Stock offerings were some of the most popular articles last month, despite the worsening global market conditions.

UK chip designer Sondrel floated on the junior London market AIM, raising funds to take on its larger competitors in Asia and develop more IP blocks. Another UK design house, Ensilica, also looked to acquisitions after its IPO earlier in the year.

At the same time, the IPO of Mobileye in Israel by parent company Intel on Nasdaq was significant for a number of reasons. The floatation documents highlighted new data on the use of Mobileye’s chips in assisted and automated driving systems. The shares were priced lower than expected, but saw a bounce in the market that helped Intel’s struggling financial figures.

 The financial figures just after the floatation also highlighted Intel’s move to develop a foundry service with increased engagements with seven out of the top ten fabless companies. The company is also developing chiplets for a optical links between satellites in orbit.  

ARM’s IPO from owner Softbank was also a key prospect, with a management re-shuffle looking to prepare.

Another major theme is of course the falling semiconductor market and the impact of the global recession.
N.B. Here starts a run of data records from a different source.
-- ==== Sys2Proof/Machine/Params.lean ====
section
/-! DEFINITION. The fixed times of the part, the defaults and ranges of the configuration record (R56, R104,
R112, R179, R182, R191, section 11.2), what a configuration says about channels and positions (R1, R62) and
the sum of a record (R201). Times are in milliseconds. -/

namespace Sys2Proof.Machine

/-- Seconds in milliseconds. -/
def seconds (n : Nat) : Nat := 1000 * n

/-- R25: the sweep period in ACTIVE. -/
def activePeriodMs : Nat := 50
/-- R25: the sweep period in WATCH. -/
def watchPeriodMs : Nat := 1000
/-- R1: the measurements of a sweep take 10 ms, or 14 ms when a tag read is due. -/
def sweepMs (tagRead : Bool) : Nat := if tagRead then 14 else 10
/-- R93: the slow time. -/
def slowMs : Nat := 5000
/-- R97: the buckled run. -/
def buckledRunMs : Nat := 10000
/-- R102: half a period of a flashing lamp. -/
def lampHalfMs : Nat := 250
/-- R131: a slot falls SILENT. -/
def silentMs : Nat := 1000
/-- R131: a slot becomes LOST. -/
def lostMs : Nat := 6000
/-- R176: the vehicle data record becomes LOST. -/
def vehicleLostMs : Nat := 2000
/-- R174: the emission timer. -/
def emissionMs : Nat := 200
/-- R171: the RESTARTED hold. -/
def restartedMs : Nat := 2000
/-- R161: the EVENT_LOSS hold. -/
def eventLossMs : Nat := 10000
/-- R166: the fence. -/
def fenceMs : Nat := 1000
/-- R158: recessive time that ends the stuck hold. -/
def stuckMs : Nat := 50
/-- R186: the proposal window. -/
def windowMs : Nat := 200
/-- R187: the alone timer. -/
def aloneMs : Nat := 10000
/-- R189: the watch timer. -/
def watchLimitMs : Nat := 3600000
/-- R189: the vacant run that ends WATCH. -/
def vacantLimit : Nat := 30
/-- R192: the alert period. -/
def alertPeriodMs : Nat := 2000
/-- R192: the greatest alert count. -/
def alertLimit : Nat := 60
/-- R184: an idle timer below this is RECENT_ACTIVITY. -/
def recentMs : Nat := 5000
/-- R22: the standby watch samples every 250 ms. -/
def standbySampleMs : Nat := 250
/-- R208: a store commit. -/
def commitMs : Nat := 20
/-- R209: the service timer. -/
def serviceMs : Nat := 300000
/-- R164: places of the transmit queue. -/
def txCapacity : Nat := 6
/-- R161: shared places of the receive queue. -/
def rxShared : Nat := 4
/-- R161: dedicated places of each class. -/
def rxDedicated : Nat := 2
/-- R111: places of the Departure List. -/
def departureCapacity : Nat := 8
/-- R166: the mismatch run that starts the fence. -/
def fenceRun : Nat := 8

/-- The defaults of section 11.2. -/
def Conf.default : Conf where
  fittedMask := 15
  joinMap := 0
  buckleMask := 15
  tagMask := 0
  gain := Four.const 256
  zero := Four.const 1024
  pzero := Four.const 1024
  tObjOn := 50
  tObjOff := 30
  tSmallOn := 100
  tSmallOff := 80
  tAdultOn := 400
  tAdultOff := 350
  tCsOn := 40
  tCsOff := 25
  pOn := 60
  pOff := 40
  dwell := 6
  tGrace := 20
  tL1 := 10
  chimeLimit := 90
  vTrip := 10
  tMove := 20
  tIdle := 30
  tLeft := 120

/-- R207: bit c of a mask stands for channel c. -/
def maskBit (mask : Nat) (p : Pos) : Bool := mask.testBit p.val

/-- The channel is fitted (R1). -/
def isFitted (c : Conf) (p : Pos) : Bool := maskBit c.fittedMask p

/-- The channel is the lower channel of a joined pair: join bit c joins c and c+1 (R207). -/
def isJoined (c : Conf) (p : Pos) : Bool := p.val < 3 && c.joinMap.testBit p.val

/-- The channel is the upper channel of a joined pair. -/
def isUpper (c : Conf) (p : Pos) : Bool := 0 < p.val && c.joinMap.testBit (p.val - 1)

/-- The number is a position, not ABSENT (R62). -/
def isPosition (c : Conf) (p : Pos) : Bool := isFitted c p && !isUpper c p

/-- The upper channel of the joined pair whose lower channel is p. -/
def upperOf (p : Pos) : Pos := p + 1

/-- The position's buckle input is read (R1, R13). -/
def buckleRead (c : Conf) (p : Pos) : Bool := isPosition c p && maskBit c.buckleMask p

/-- The position is tag-fitted (R1, R27). -/
def tagFitted (c : Conf) (p : Pos) : Bool := isPosition c p && maskBit c.tagMask p

/-- The CONFIG items of R207. -/
inductive Item
  | fitted | joins | buckles | tags
  | gain (p : Pos) | zero (p : Pos) | pzero (p : Pos)
  | tObjOn | tObjOff | tSmallOn | tSmallOff | tAdultOn | tAdultOff | tCsOn | tCsOff
  | pOn | pOff
  | dwell | tGrace | tL1 | chimeLimit | vTrip | tMove | tIdle | tLeft
deriving DecidableEq, Repr

/-- All items in the order of their codes (R201, R207). -/
def Item.all : List Item :=
  [.fitted, .joins, .buckles, .tags,
   .gain 0, .gain 1, .gain 2, .gain 3, .zero 0, .zero 1, .zero 2, .zero 3,
   .pzero 0, .pzero 1, .pzero 2, .pzero 3,
   .tObjOn, .tObjOff, .tSmallOn, .tSmallOff, .tAdultOn, .tAdultOff, .tCsOn, .tCsOff, .pOn, .pOff,
   .dwell, .tGrace, .tL1, .chimeLimit, .vTrip, .tMove, .tIdle, .tLeft]

/-- The code of an item (R207). -/
def Item.code : Item → Nat
  | .fitted => 1 | .joins => 2 | .buckles => 3 | .tags => 4
  | .gain p => 16 + p.val | .zero p => 20 + p.val | .pzero p => 24 + p.val
  | .tObjOn => 32 | .tObjOff => 33 | .tSmallOn => 34 | .tSmallOff => 35
  | .tAdultOn => 36 | .tAdultOff => 37 | .tCsOn => 38 | .tCsOff => 39
  | .pOn => 40 | .pOff => 41
  | .dwell => 48 | .tGrace => 49 | .tL1 => 50 | .chimeLimit => 51
  | .vTrip => 52 | .tMove => 53 | .tIdle => 54 | .tLeft => 55

/-- The item of a code, none where the code is not in the table. -/
def Item.ofCode (n : Nat) : Option Item := Item.all.find? fun i => i.code == n

/-- The value of an item in a record. -/
def Conf.value (c : Conf) : Item → Nat
  | .fitted => c.fittedMask | .joins => c.joinMap | .buckles => c.buckleMask | .tags => c.tagMask
  | .gain p => c.gain.get p | .zero p => c.zero.get p | .pzero p => c.pzero.get p
  | .tObjOn => c.tObjOn | .tObjOff => c.tObjOff | .tSmallOn => c.tSmallOn | .tSmallOff => c.tSmallOff
  | .tAdultOn => c.tAdultOn | .tAdultOff => c.tAdultOff | .tCsOn => c.tCsOn | .tCsOff => c.tCsOff
  | .pOn => c.pOn | .pOff => c.pOff
  | .dwell => c.dwell | .tGrace => c.tGrace | .tL1 => c.tL1 | .chimeLimit => c.chimeLimit
  | .vTrip => c.vTrip | .tMove => c.tMove | .tIdle => c.tIdle | .tLeft => c.tLeft

/-- The record with one item replaced, nothing else looked at. -/
def Conf.put (c : Conf) (v : Nat) : Item → Conf
  | .fitted => { c with fittedMask := v } | .joins => { c with joinMap := v }
  | .buckles => { c with buckleMask := v } | .tags => { c with tagMask := v }
  | .gain p => { c with gain := c.gain.set p v } | .zero p => { c with zero := c.zero.set p v }
  | .pzero p => { c with pzero := c.pzero.set p v }
  | .tObjOn => { c with tObjOn := v } | .tObjOff => { c with tObjOff := v }
  | .tSmallOn => { c with tSmallOn := v } | .tSmallOff => { c with tSmallOff := v }
  | .tAdultOn => { c with tAdultOn := v } | .tAdultOff => { c with tAdultOff := v }
  | .tCsOn => { c with tCsOn := v } | .tCsOff => { c with tCsOff := v }
  | .pOn => { c with pOn := v } | .pOff => { c with pOff := v }
  | .dwell => { c with dwell := v } | .tGrace => { c with tGrace := v } | .tL1 => { c with tL1 := v }
  | .chimeLimit => { c with chimeLimit := v } | .vTrip => { c with vTrip := v }
  | .tMove => { c with tMove := v } | .tIdle => { c with tIdle := v } | .tLeft => { c with tLeft := v }

/-- The range of an item: R56, R104, R112, R179, R182, R191; the masks have four bits and the join map three
(R207). -/
def Item.range : Item → Nat × Nat
  | .fitted | .buckles | .tags => (0, 15)
  | .joins => (0, 7)
  | .gain _ => (128, 383)
  | .zero _ => (256, 3840)
  | .pzero _ => (0, 4095)
  | .tObjOn | .tObjOff | .tSmallOn | .tSmallOff | .tAdultOn | .tAdultOff | .tCsOn | .tCsOff
  | .pOn | .pOff => (0, 2000)
  | .dwell => (2, 15)
  | .tGrace => (0, 60)
  | .tL1 => (0, 30)
  | .chimeLimit => (30, 180)
  | .vTrip => (5, 30)
  | .tMove => (5, 60)
  | .tIdle => (10, 300)
  | .tLeft => (30, 600)

/-- R201: the sum of the items' values as 16-bit numbers, the carry out of bit 15 dropped. -/
def Conf.sum (c : Conf) : Word16 := Item.all.foldl (fun acc i => acc + BitVec.ofNat 16 (c.value i)) 0

/-- R201, R207: no two pairs share a channel, and every joined pair is of two fitted channels. -/
def joinsGood (fitted joins : Nat) : Bool :=
  !(joins.testBit 0 && joins.testBit 1) && !(joins.testBit 1 && joins.testBit 2)
  && (!joins.testBit 0 || (fitted.testBit 0 && fitted.testBit 1))
  && (!joins.testBit 1 || (fitted.testBit 1 && fitted.testBit 2))
  && (!joins.testBit 2 || (fitted.testBit 2 && fitted.testBit 3))

/-- Every value of the record lies in its range. -/
def Conf.inRange (c : Conf) : Bool :=
  Item.all.all fun i => i.range.1 ≤ c.value i && c.value i ≤ i.range.2

/-- R200: the row the straps give, bits 2..0. -/
def strapRow (pins : BitVec 5) : Nat := pins.toNat % 8

/-- R200: the half the straps give, bit 3: 0 for A, 1 for B. -/
def strapHalf (pins : BitVec 5) : Nat := pins.toNat / 8 % 2

/-- R200: the duty strap, bit 4. -/
def strapDuty (pins : BitVec 5) : Bool := 16 ≤ pins.toNat

/-- R167: a row of 0 or 7 is invalid. -/
def strapsValid (pins : BitVec 5) : Bool := 1 ≤ strapRow pins && strapRow pins ≤ 6

/-- R200: the station number, 2 × (row − 1) + half + 1; 0 stands for "no number" (R65). -/
def stationOf (pins : BitVec 5) : StationNo :=
  if strapsValid pins then BitVec.ofNat 4 (2 * (strapRow pins - 1) + strapHalf pins + 1) else 0

end Sys2Proof.Machine
end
Despite its move to medical systems, Philips announced significant layoffs, while Renesas pointed to coming challenges in its latest results. This was also  reflected the financial results of foundries that showed demand slowing.

This has not been helped by the increasing tensions between China and the US. The latest move in the Chip War is to impose restrictions on the US citizens working on the vital equipment in fabs in China. In the UK new prime minister Rishi Sunak is looking to build a global consensus on the Chip War.

New technologies are always popular articles, and the IEDM conference in December is highlighting the continuing development of chip technology at 1nm. European supercapacitor developer Skeleton Technologies also showed its latest battery that can charge in just 30s. It is part of a consortium with Shell to use the battery in mining equipment around the world.